Explosion of projects on the monarchy
The Bourbons: a royal family It is the first television title focused on the Spanish ruling house that sees the light of the handful of projects that have been announced in the last two years. In March 2020, the preparation of the documentary that now sees the light advanced. Then came projects like The king, by Javier Olivares and The Mediapro Studio; the adaptation of xrey podcast in fiction for the Starzplay platform; another fiction produced by Diagonal TV entitled Royal Palace; or a fiction series and another documentary that Mediaset announced at the end of 2020. However, little or no news has been received from most of them.
“What has happened, and is mentioned in the documentary, is that for 40 years we have only seen them in the shop window,” says Pastor.

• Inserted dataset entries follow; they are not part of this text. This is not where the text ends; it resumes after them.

theorem execTuRetry_sound {s : State} (h : s.Sound) : OutSound (execTuRetry s) := by
  simp [execTuRetry, h]

theorem execTuFail_sound {s : State} (h : s.Sound) : OutSound (execTuFail s) := by
  simp [execTuFail, h]

theorem execTuAnswer_sound {s : State} (h : s.Sound) : OutSound (execTuAnswer s) := by
  simp [execTuAnswer, h]

theorem execTuInvPage_sound {s : State} (h : s.Sound) : OutSound (execTuInvPage s) := by
  simp [execTuInvPage, h]

theorem execTuInvSpace_sound {s : State} (h : s.Sound) : OutSound (execTuInvSpace s) := by
  simp [execTuInvSpace, h]

theorem execTuInvAll_sound {s : State} (h : s.Sound) : OutSound (execTuInvAll s) := by
  simp [execTuInvAll, h]

theorem execTuInvDone_sound {s : State} (h : s.Sound) : OutSound (execTuInvDone s) := by
  simp [execTuInvDone, h]

theorem execSvcCtlWrite_sound {s : State} (h : s.Sound) : OutSound (execSvcCtlWrite s) := by
  simp [execSvcCtlWrite, h]

@[simp ↓] theorem State.dbgAccess_sound {s : State} (h : s.Sound) (write : Bool) (fn c : Nat) (v : DWord) : (s.dbgAccess write fn c v).Sound := by
  unfold State.dbgAccess
  extract_lets a
  split
  · simp [h]
  · have hq := State.quiet_sound h c (v.extractLsb' 48 4).toNat (if write then .home else .read) a (if write then .store else .load) (.dbg c)
    split
    all_goals
      rename_i e
      rw [e, QuietRes.Sound] at hq
    · simp [hq]
    · simp [hq]
    · dsimp only
      repeat' split
      all_goals simp [h]

@[simp ↓] theorem State.dbgRun_sound {s : State} (h : s.Sound) (write : Bool) (fn c : Nat) (v : DWord) : (s.dbgRun write fn c v).Sound := by
  simp (disch := simp [h]) [State.dbgRun, h]

@[simp ↓] theorem State.dbgStart_sound {s : State} (h : s.Sound) (write : Bool) (fn c : Nat) (v : DWord) : (s.dbgStart write fn c v).Sound := by
  simp [State.dbgStart, h]

@[simp ↓] theorem State.dbgGoOn_sound {s : State} (h : s.Sound) (write : Bool) (c : Nat) : (s.dbgGoOn write c).Sound := by
  unfold State.dbgGoOn
  split <;> simp [h]

theorem execDbgRead_sound {s : State} (h : s.Sound) : OutSound (execDbgRead s) := by
  simp [execDbgRead, h]

theorem execDbgWrite_sound {s : State} (h : s.Sound) : OutSound (execDbgWrite s) := by
  simp [execDbgWrite, h]

/-! ### Table: what keeps the memories canonical -/

@[simp ↓] theorem tableDenied_sound (k : Nat) : (tableDenied k).Sound := trivial

theorem execVtbl_sound {s : State} (h : s.Sound) (t : Ty) (r : Rc) (d a : Oct) (k : BitVec 2) (m : MReg) : OutSound (execVtbl t r d a k m s) :=
  runInstr_sound h _ (fun t ht => by
    dsimp only
    repeat' split
    all_goals simp [ht])

theorem execVtbld_sound {s : State} (h : s.Sound) (k : BitVec 2) (a : Reg) : OutSound (execVtbld k a s) :=
  runInstr_sound h _ (fun t ht => by
    dsimp only
    repeat' split
    all_goals simp [ht])

theorem execVtbldDone_sound {s : State} (h : s.Sound) : OutSound (execVtbldDone s) := by
  unfold execVtbldDone
  dsimp only
  repeat' split
  all_goals simp [h]

/-! ### Preempt: what keeps the memories canonical -/

theorem State.preWrite_sound {s : State} (h : s.Sound) (fn c : Nat) {f : State → State} (hf : ∀ u, u.Sound → (f u).Sound) : (s.preWrite fn c f).Sound := by
  unfold State.preWrite
  split
  · exact h
  · split
    · simp [h]
    · exact hf _ h

theorem execPreSave_sound {s : State} (h : s.Sound) : OutSound (execPreSave s) := by
  simp [execPreSave, h]

@[simp ↓] theorem State.saveTeam_sound {s : State} (h : s.Sound) (c slot : Nat) (t : Team) (pre : Pre) : (s.saveTeam c slot t pre).Sound := by
  unfold State.saveTeam
  extract_lets u v nonce teamn header banks ctxs cores tables image s1 s2 s3 s4 s5
  have h0 : u.Sound := State.flushTeam_sound h c t
  clear_value u v nonce teamn
  have h1 : s1.Sound := State.toImg_sound (State.writeImg_sound (h0.frame (State.drew_frame u)) ..) ..
  have h2 : s2.Sound := h1.frame (State.foldl_frame (fun _ _ => State.modCore_frame ..) _ _)
  have h3 : s3.Sound := h2.frame (State.foldl_frame (fun _ _ => State.frame_trans (State.unlist_frame ..) (State.cancelWaits_frame ..)) _ _)
  have h4 : s4.Sound := State.vacate_sound (h3.frame (State.countRetired_frame ..)) ..
  have h5 : s5.Sound := State.toImg_sound (h4.frame (State.frame_trans (State.modClus_frame ..) (State.countSlot_frame ..))) ..
  exact h5.frame (State.frame_trans (State.post_frame ..) (State.modClus_frame ..))

theorem execSaveDrained_sound {s : State} (h : s.Sound) : OutSound (execSaveDrained s) := by
  unfold execSaveDrained
  dsimp only
  repeat' split
  all_goals simp [h]

@[simp ↓] theorem State.preDrop_sound {s : State} (h : s.Sound) (fn c : Nat) (v : DWord) : (s.preDrop fn c v).Sound := by
  refine State.preWrite_sound h fn c (fun u hu => ?_)
  split
  · simp [hu]
  · split
    · exact hu
    · simp [hu]

theorem execPreResume_sound {s : State} (h : s.Sound) : OutSound (execPreResume s) := by
  simp [execPreResume, h]

theorem execPreDrop_sound {s : State} (h : s.Sound) : OutSound (execPreDrop s) := by
  simp [execPreDrop, h]

@[simp ↓] theorem State.restoreCore_sound {s : State} (h : s.Sound) (c : Nat) (v : Saved) (n : Nat) : (s.restoreCore c v n).Sound := by
  unfold State.restoreCore
  exact State.Sound.frame (State.writeImg_sound h ..) (State.modCore_frame ..)

@[simp ↓] theorem State.resumeTeam_sound {s : State} (h : s.Sound) (c : Nat) (v0 : Saved) (key : Nat) : (s.resumeTeam c v0 key).Sound := by
  unfold State.resumeTeam
  extract_lets v rcd s1 banks s2 o s3 capt teamn s4 t s5 retc s6 s7
  have h1 : s1.Sound := State.foldl_sound (fun _ _ hu => State.restoreCore_sound hu ..) h _
  have h2 : s2.Sound := h1.frame (State.foldl_frame (fun _ _ => State.modTile_frame ..) _ _)
  have h3 : s3.Sound := h2.frame (State.foldl_frame (fun _ _ => State.modTile_frame ..) _ _)
  have h4 : s4.Sound := h3.frame (State.foldl_frame (fun _ _ => State.setCtx_frame ..) _ _)
  have h6 : s6.Sound := State.Sound.frame (s := s5) h4 (State.count_frame ..)
  have h7 : s7.Sound := State.toImg_sound (h6.frame (State.modClus_frame ..)) ..
  exact h7

theorem execResumePlace_sound {s : State} (h : s.Sound) : OutSound (execResumePlace s) := by
  unfold execResumePlace
  dsimp only
  repeat' split
  all_goals simp [h]

/-! ### Reset: what keeps the memories canonical -/

@[simp ↓] theorem State.resetQueues_sound {s : State} (h : s.Sound) (qs : List Nat) : (s.resetQueues qs).Sound := by
  unfold State.resetQueues
  extract_lets s1 s2
  have h1 : s1.Sound := State.foldl_sound (fun u q hu => by split <;> simp [hu]) h _
  have h2 : s2.Sound := State.foldl_sound (fun u q hu => by repeat' split
                                                            all_goals simp [hu]) h1 _
  exact h2

@[simp ↓] theorem State.resetTeams_sound {s : State} (h : s.Sound) (cs : List Nat) : (s.resetTeams cs).Sound := by
  refine State.foldl_sound (fun u c hu => ?_) (State.foldl_sound (fun _ _ hu => State.abortTeam_sound hu ..) h _) _
  exact State.Sound.frame (State.foldl_sound (fun _ _ hw => State.dropSaved_sound hw ..) hu _) (State.modClus_frame ..)

@[simp ↓] theorem State.zeroBaste_sound {s : State} (h : s.Sound) (c : Nat) : (s.zeroBaste c).Sound := ⟨memWf_filter h.1 _, h.2⟩

@[simp ↓] theorem State.scrubClus_sound {s : State} (h : s.Sound) (c : Nat) : (s.scrubClus c).Sound := by
  unfold State.scrubClus
  extract_lets s1 s2 s3
  have h2 : s2.Sound := State.Sound.frame (State.zeroBaste_sound (State.zeroStores_sound (State.Sound.frame (s := s1) h (State.freeSenders_frame ..)) c) c) (State.zeroCaches_frame ..)
  exact h2

@[simp ↓] theorem State.resetFn_sound {s : State} (h : s.Sound) (f : Nat) : (s.resetFn f).Sound := by
  unfold State.resetFn
  extract_lets cs qs s1 s2 s3
  have h1 : s1.Sound := State.Sound.frame (State.resetTeams_sound (State.resetQueues_sound h qs) cs) (State.resetOps_frame ..)
  have h2 : s2.Sound := State.Sound.frame (State.foldl_sound (fun _ _ hu => State.scrubClus_sound hu _) h1 _) (State.resetKeys_frame ..)
  exact h2.frame (State.frame_trans (State.foldl_frame (fun _ _ => State.resetQueue_frame ..) _ _) (State.foldl_frame (fun _ _ => State.resetXlate_frame ..) _ _))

And he continues: “When the scene in Palma de Mallorca took place in the cathedral of the two queens debating over that photo, it was a shock for many people, especially for a generation, because until now we had not seen the back room.” The journalist recalls that “while the emeritus asked everyone to be exemplary and talked about having to pay taxes, he took money out of Spain and avoided paying taxes.” For Pastor, this documentary “talks about a family that is not real, but unreal, because it is unstructured, as some monarchists say in the documentary, because the emeritus have not been a couple in the last 40 years.”
For Gabilondo, this explosion of projects centered on the figure of the king emeritus and the Royal Family corresponds to a generational change: “Certain behaviors are no longer accepted. On top of that, Juan Carlos I has hit three red lines: violence against animals, being an unrepentant womanizer and stealing public money. He has done repoker”. Both also highlight the role of the press, analyzed in the documentary, in this change in the image projected by the Royal Family.